+++ PROVIDED MATERIAL

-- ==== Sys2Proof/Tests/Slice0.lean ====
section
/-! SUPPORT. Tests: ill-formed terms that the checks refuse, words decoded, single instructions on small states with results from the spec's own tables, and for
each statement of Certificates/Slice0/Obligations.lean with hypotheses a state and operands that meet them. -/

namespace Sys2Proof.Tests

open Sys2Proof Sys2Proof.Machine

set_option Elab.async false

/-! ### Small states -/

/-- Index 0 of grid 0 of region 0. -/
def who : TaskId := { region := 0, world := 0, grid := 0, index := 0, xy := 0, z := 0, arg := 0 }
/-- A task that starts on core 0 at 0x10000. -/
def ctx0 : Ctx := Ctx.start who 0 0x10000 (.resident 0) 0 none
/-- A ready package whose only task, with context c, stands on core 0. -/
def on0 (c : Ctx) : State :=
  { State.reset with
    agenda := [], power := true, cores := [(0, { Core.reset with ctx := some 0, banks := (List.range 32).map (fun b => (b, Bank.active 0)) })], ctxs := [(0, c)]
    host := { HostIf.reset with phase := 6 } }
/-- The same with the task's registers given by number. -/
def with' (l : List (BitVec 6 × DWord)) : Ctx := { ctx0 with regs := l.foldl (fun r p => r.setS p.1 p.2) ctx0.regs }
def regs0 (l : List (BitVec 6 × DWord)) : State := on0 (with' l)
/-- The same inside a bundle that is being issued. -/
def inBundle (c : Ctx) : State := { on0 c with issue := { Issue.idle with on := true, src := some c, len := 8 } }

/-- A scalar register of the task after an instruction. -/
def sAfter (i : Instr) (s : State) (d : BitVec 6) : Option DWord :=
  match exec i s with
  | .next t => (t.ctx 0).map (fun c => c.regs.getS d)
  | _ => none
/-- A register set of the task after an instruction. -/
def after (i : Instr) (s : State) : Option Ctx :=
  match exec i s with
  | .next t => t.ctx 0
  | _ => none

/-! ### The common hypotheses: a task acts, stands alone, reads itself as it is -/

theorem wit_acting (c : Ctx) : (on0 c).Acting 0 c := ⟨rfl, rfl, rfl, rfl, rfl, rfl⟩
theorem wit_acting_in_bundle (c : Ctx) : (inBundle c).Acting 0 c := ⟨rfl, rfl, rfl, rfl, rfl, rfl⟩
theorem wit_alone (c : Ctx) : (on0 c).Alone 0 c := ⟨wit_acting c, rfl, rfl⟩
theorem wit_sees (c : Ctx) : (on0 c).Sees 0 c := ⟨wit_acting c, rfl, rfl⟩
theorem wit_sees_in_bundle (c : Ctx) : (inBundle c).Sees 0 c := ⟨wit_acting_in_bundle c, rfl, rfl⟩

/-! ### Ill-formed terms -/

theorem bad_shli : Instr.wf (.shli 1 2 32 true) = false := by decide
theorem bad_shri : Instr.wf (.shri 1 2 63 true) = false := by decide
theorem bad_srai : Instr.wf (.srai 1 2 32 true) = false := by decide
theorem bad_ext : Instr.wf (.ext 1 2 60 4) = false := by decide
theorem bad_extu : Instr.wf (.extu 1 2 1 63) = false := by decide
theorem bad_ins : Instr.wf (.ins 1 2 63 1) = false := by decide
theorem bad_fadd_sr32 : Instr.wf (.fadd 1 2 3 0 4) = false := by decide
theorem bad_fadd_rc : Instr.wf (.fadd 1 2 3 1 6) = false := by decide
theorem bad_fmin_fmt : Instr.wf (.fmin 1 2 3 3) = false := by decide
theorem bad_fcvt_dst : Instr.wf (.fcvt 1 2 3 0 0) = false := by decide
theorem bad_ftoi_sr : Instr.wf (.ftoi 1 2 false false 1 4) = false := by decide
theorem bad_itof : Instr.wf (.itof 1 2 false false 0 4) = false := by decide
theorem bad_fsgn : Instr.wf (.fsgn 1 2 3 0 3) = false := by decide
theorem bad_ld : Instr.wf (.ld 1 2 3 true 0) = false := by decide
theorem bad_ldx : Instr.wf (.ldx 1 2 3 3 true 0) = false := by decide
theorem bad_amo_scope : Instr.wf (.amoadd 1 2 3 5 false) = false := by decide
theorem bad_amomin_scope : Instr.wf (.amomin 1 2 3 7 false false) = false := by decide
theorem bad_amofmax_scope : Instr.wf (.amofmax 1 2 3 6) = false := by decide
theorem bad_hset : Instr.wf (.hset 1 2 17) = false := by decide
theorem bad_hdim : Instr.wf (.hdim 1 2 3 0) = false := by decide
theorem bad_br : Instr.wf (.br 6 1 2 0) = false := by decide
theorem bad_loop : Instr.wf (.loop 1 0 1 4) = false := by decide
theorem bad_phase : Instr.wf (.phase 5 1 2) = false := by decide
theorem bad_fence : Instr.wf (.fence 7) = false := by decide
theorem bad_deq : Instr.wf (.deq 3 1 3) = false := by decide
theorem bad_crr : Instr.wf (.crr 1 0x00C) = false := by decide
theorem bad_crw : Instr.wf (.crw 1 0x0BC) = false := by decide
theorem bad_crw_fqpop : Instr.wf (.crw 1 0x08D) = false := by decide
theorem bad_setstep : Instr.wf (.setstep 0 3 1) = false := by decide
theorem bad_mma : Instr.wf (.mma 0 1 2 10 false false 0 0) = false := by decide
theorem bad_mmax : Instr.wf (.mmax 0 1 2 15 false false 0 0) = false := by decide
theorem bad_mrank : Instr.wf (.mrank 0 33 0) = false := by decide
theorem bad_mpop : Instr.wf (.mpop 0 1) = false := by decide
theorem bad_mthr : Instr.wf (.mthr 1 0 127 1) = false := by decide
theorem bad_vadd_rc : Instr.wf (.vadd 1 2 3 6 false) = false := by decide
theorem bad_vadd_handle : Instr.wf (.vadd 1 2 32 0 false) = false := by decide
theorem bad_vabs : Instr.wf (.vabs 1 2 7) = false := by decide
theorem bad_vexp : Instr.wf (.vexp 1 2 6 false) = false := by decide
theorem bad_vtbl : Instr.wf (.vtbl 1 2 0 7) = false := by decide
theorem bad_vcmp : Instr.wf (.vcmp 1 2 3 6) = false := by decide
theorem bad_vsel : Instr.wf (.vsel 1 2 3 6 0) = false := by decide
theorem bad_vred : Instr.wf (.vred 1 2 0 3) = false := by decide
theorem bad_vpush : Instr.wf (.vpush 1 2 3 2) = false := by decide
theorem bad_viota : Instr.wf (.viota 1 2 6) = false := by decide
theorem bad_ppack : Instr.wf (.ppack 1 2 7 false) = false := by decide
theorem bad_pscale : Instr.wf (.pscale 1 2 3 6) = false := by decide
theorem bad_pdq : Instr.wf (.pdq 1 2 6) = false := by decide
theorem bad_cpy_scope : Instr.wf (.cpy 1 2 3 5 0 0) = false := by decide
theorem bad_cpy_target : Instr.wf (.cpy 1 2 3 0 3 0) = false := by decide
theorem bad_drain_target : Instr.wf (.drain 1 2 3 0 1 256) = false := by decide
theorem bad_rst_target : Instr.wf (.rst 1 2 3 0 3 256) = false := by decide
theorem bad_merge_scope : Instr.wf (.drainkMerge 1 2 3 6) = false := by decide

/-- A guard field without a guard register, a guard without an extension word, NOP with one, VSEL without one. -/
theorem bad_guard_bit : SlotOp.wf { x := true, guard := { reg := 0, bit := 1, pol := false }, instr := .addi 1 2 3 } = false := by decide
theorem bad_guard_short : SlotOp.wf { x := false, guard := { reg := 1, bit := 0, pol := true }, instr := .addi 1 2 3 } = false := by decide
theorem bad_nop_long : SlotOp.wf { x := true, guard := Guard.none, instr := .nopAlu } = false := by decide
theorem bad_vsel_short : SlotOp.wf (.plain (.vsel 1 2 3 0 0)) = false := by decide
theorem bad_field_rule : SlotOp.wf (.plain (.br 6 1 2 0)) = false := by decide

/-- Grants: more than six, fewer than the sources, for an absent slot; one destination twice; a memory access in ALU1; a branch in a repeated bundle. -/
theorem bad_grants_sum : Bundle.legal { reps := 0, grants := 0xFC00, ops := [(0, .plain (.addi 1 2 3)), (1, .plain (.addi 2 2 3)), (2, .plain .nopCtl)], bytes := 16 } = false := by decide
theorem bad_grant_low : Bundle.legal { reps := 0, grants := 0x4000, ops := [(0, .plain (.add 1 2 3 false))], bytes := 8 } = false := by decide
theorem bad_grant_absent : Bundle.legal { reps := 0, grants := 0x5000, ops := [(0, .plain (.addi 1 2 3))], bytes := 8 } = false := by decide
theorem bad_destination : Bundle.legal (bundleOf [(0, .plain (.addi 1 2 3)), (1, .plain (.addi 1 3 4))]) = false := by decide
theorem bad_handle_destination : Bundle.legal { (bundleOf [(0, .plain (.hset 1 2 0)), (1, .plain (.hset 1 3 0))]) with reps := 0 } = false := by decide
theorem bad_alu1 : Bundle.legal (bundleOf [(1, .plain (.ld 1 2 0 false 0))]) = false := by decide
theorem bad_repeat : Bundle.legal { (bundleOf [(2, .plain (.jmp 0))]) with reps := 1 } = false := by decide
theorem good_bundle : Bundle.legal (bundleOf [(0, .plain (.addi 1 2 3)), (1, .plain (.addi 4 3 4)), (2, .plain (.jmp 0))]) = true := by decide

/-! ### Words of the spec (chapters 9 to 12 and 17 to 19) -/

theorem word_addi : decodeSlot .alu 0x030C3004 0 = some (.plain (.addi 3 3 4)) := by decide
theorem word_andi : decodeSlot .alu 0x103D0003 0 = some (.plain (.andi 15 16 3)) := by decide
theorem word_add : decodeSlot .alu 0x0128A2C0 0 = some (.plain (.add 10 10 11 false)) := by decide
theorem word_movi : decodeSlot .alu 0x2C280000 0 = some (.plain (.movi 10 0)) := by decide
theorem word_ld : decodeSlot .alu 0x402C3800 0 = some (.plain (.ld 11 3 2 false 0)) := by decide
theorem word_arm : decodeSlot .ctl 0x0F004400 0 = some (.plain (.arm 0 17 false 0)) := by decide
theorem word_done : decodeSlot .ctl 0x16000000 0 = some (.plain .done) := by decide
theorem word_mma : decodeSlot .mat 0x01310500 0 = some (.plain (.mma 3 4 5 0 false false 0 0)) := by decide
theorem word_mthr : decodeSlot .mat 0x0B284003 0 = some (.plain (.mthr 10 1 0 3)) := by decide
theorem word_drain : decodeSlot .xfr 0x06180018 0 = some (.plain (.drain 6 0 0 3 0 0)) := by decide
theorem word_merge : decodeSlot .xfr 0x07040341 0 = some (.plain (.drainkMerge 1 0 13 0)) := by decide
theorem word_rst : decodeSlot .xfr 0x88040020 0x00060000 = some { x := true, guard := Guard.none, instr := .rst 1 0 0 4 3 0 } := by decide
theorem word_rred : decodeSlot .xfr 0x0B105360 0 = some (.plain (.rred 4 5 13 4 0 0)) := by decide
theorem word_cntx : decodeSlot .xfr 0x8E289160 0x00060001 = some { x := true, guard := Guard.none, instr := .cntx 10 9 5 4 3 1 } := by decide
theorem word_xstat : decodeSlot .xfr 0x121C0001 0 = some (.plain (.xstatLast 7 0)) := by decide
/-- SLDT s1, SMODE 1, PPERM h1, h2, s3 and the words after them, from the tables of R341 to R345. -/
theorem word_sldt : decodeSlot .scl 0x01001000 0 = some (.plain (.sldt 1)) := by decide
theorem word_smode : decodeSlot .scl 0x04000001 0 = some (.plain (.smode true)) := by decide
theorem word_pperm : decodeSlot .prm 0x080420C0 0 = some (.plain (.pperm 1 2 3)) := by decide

++++++

Print the line that contains "theorem word_sldt : decodeSlot", then every later line of the entries above up to and including the last, all exactly as written.

[FINISHED TASK]
theorem word_sldt : decodeSlot .scl 0x01001000 0 = some (.plain (.sldt 1)) := by decide
theorem word_smode : decodeSlot .scl 0x04000001 0 = some (.plain (.smode true)) := by decide
theorem word_pperm : decodeSlot .prm 0x080420C0 0 = some (.plain (.pperm 1 2 3)) := by decide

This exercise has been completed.